Vibrating (2)

46 15 1
                                    

C'est encore moi !

Alors Raven n'est sorti qu'hier midi du château. Il était littéralement exténué, et est tout de suite parti se coucher, demandant à Saburo de surveiller Oliver. Ce dernier subissait encore les effets du « T61 », mais ses membres étaient parfois pris de spasmes. Je le sais parce que j'ai escaladé le mur du château pour pouvoir regarder par la fenêtre, avant que mon père ne vienne me demander de mettre la table... et m'engueuler parce que je n'avais rien à faire là. C'est d'ailleurs lui qui a porté son repas au Japonais. Raven dormait comme une masse, j'avais reçu l'interdiction d'entrer dans la vieille bâtisse et mon père craignait aussi qu'il arrive quelque chose à ma mère – je pense qu'elle lui a décrit ce que les Escortées ressentent vis à vis des Proscrits. Il a l'air de bien comprendre notre situation, même si j'ai l'impression que tout ça l'énerve intensément.

Bref, Raven s'est levé vers sept heures du soir, pas lavé, pas rasé, décoiffé. C'était trop drôle. Il a mangé des pancakes nappés de confiture d'abricot – mon père fait immanquablement des pancakes pour la rentrée, et vu que j'ai un peu séché la rentrée et que mes parents ont pu négocier une semaine de télétravail en prétextant que j'avais de gros soucis de santé... –, a siroté un thé noir et est allé remplacer Saburo.

— Petite strip-teaseuse, tout va bien ? J'ai entendu ton père te passer un savon tout à l'heure...

— Ça va, ça va, ai-je grogné, je voulais juste savoir ce qui s'était passé...

— Oliver s'est réveillé – oui, merci, thé au jasmin pour moi, s'il vous plaît – il y a deux heures. Enfin, il ressemble à un légume baveux pour le moment, mais il récupère plutôt bien. Merci beaucoup – non, je ne prends pas de sucre.

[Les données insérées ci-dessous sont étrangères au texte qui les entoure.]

/-- 2.10 and P8: the step after a bad target, and at `TEXT_END`. -/
theorem test_step_misaligned : seen (step (startAt 0x1002#32 [])) 0#5 =
    some (.value 0#32, 0x1002#32, .faulted (.fetchMisaligned 0x1002#32)) := by decide
theorem test_step_not_admitted : seen (step (startAt 0#32 [])) 0#5 =
    some (.value 0#32, 0#32, .faulted (.fetchNotAdmitted 0#32)) := by decide
theorem test_step_halts : seen (step (startAt 0x00400010#32 [])) 0#5 =
    some (.value 0#32, 0x00400010#32, .halted) := by decide
/-- 2.11: a reserved word at the `pc`. -/
theorem test_step_reserved : seen (step (startProg [0x0232802A#32] [])) 0#5 =
    some (.value 0#32, 0x00400000#32, .faulted (.reservedInstruction 0x00400000#32 0x0232802A#32)) := by decide
/-- S0: the first step of the source's stored program. -/
theorem test_step_stored_program : seen (step (start [])) 10#5 =
    some (.value 0xCAFEF00D#32, 0x00400004#32, .running) := by decide
/-- The machine after reset, with the first instruction of S1 placed. -/
theorem test_step_placed : seen (step (State.reset.withFetchWord 32 0x20100004)) 16#5 =
    some (.value 4#32, 0x00400004#32, .running) := by decide
/-- The memory of the reset state has the canonical form. -/
theorem test_reset_memory : State.reset.mem.wf = true := by decide
/-- Letter case is told apart (log entry 23): a register name, a label. -/
theorem test_assemble_tells_case_apart :
    assemble 0x00400000#32 ["jr $RA".toList] = .error .badOperand ∧
    assemble 0x00400000#32 ["Target:".toList, "j target".toList] = .error .undefinedLabel := by decide
/-- The source's beq program (1.7), assembled to the words of S1. -/
theorem test_assemble_beq_program :
    assemble 0x00400000#32 ((["addi $s0, $0, 4        # $s0 = 0 + 4 = 4", "addi $s1, $0, 1", "sll  $s1, $s1, 2",
      "beq  $s0, $s1, target  # branch is taken", "addi $s1, $s1, 1", "sub  $s1, $s1, $s0",
      "target:                # label", "add  $s1, $s1, $s0"] : List String).map String.toList) =
    .ok [0x20100004#32, 0x20110001#32, 0x00118880#32, 0x12110002#32, 0x22310001#32, 0x02308822#32, 0x02308820#32] := by
  decide

/-! ## Witnesses: concrete states and operands that meet each statement's hypotheses

One theorem for each statement; a conjunct for each of its clauses, at the ends of its range where it has one. -/

theorem witness_EncodeOfDecode : decode 0x00000000#32 = .ok (.sll 0#5 0#5 0#5) ∧
    decode 0xAFFFFFFF#32 = .ok (.sw 31#5 31#5 0xFFFF#16) := by decide

/-- Each row of the table has a word with every free bit set, and a word matches none. -/
theorem witness_DecoderAgreesWithTable :
    (decoderTable.all fun r => (~~~r.mask ||| r.pattern) &&& r.mask == r.pattern) = true ∧
    ∀ r ∈ decoderTable, 0xFFFFFFFF#32 &&& r.mask ≠ r.pattern := by decide
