-- ==== Sys2Proof/Word.lean ====
section
/-! DEFINITION. The plainest types of the NV2404: bytes, sets of pods, and the numbers of pods, legs and ports (00, "Numbering"). -/

namespace Sys2Proof

/-- One byte of a controller frame, of a pod link character or of the store. -/
abbrev Byte := BitVec 8

/-- A pod address: the member `p` stands for the pod of address `p + 1`, so the 24 members are pods 1 to 24. -/
abbrev PodId := Fin 24

/-- A leg index, 0 to 3. -/
abbrev LegId := Fin 4

/-- A controller port number, 0 to 2. -/
abbrev PortId := Fin 3

/-- A set of pods: bit `p` is the pod of address `p + 1`. -/
abbrev PodSet := BitVec 24

end Sys2Proof
end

Le Japonais n'a pas laissé à son thé le temps de tiédir et a commencé à le boire sans sourciller. Son visage n'exprimait aucune émotion, mais j'ai quand même tenté de le faire parler :

— Et vous ?

— Oh, je n'ai rien fait de spécial. J'ai peu à peu diminué la vitesse de perfusion, comme Raven Orlov me l'a demandé, puis j'ai noté les heures auxquelles les signes vitaux de Lucca se mettaient à...

— Pardonnez-moi, mais je voulais vous demander si vous, vous alliez bien.

— Que t'importe ? m'a rétorqué l'Asiatique en posant ses paumes sur la tasse fumante.

— Que m'importe ? J'ai beau très mal vous connaître, vous n'en êtes pas moins l'un de mes Oncles.

Saburo a relevé la tête, les yeux brillants. Je lui aurais annoncé le retour sur terre du Messie, il n'aurait pas réagi autrement.

— Tu penses ce que tu dis ?

— Raven vous dirait même que je dis trop ce que je pense ! Saburo, je vois bien que vous êtes mis à l'écart par les autres. Je n'ai pas les mêmes relations avec vous qu'avec Jo ou Boyd, par exemple, mais je vous considère comme l'un des nôtres.

— L'un des leurs, tu veux dire ?

J'ai haussé les épaules. Je n'avais pas fait exprès de dire ça et pour moi les Proscrits ne forment pas vraiment un groupe à part : j'ai toujours eu l'impression de faire partie d'eux. Même si, je le sais désormais, ils ont à ce sujet un tout autre avis !

Le Japonais a soupiré profondément :

— Mais moi, j'ai tout de même tenté de te tuer. Tu... tu sais des choses sur moi... tu sais qui je suis... qui j'ai été.

Cette fois, ses mains se sont mises à trembler. D'expérience, avec Jin, je savais qu'il ne fallait pas que je le touche – les Asiatiques ne sont pas portés sur les gros câlins, du moins les vieux mafieux, sachez-le –, donc je me suis retenue de poser mes mains sur les siennes.

— Vous savez, j'ignore le quart de ce que les Oncles ont fait, c'est la vérité. Peut-être même que ça vaut mieux. Mais par exemple, je sais ce que Jin a fait. Avec Mei, sa famille...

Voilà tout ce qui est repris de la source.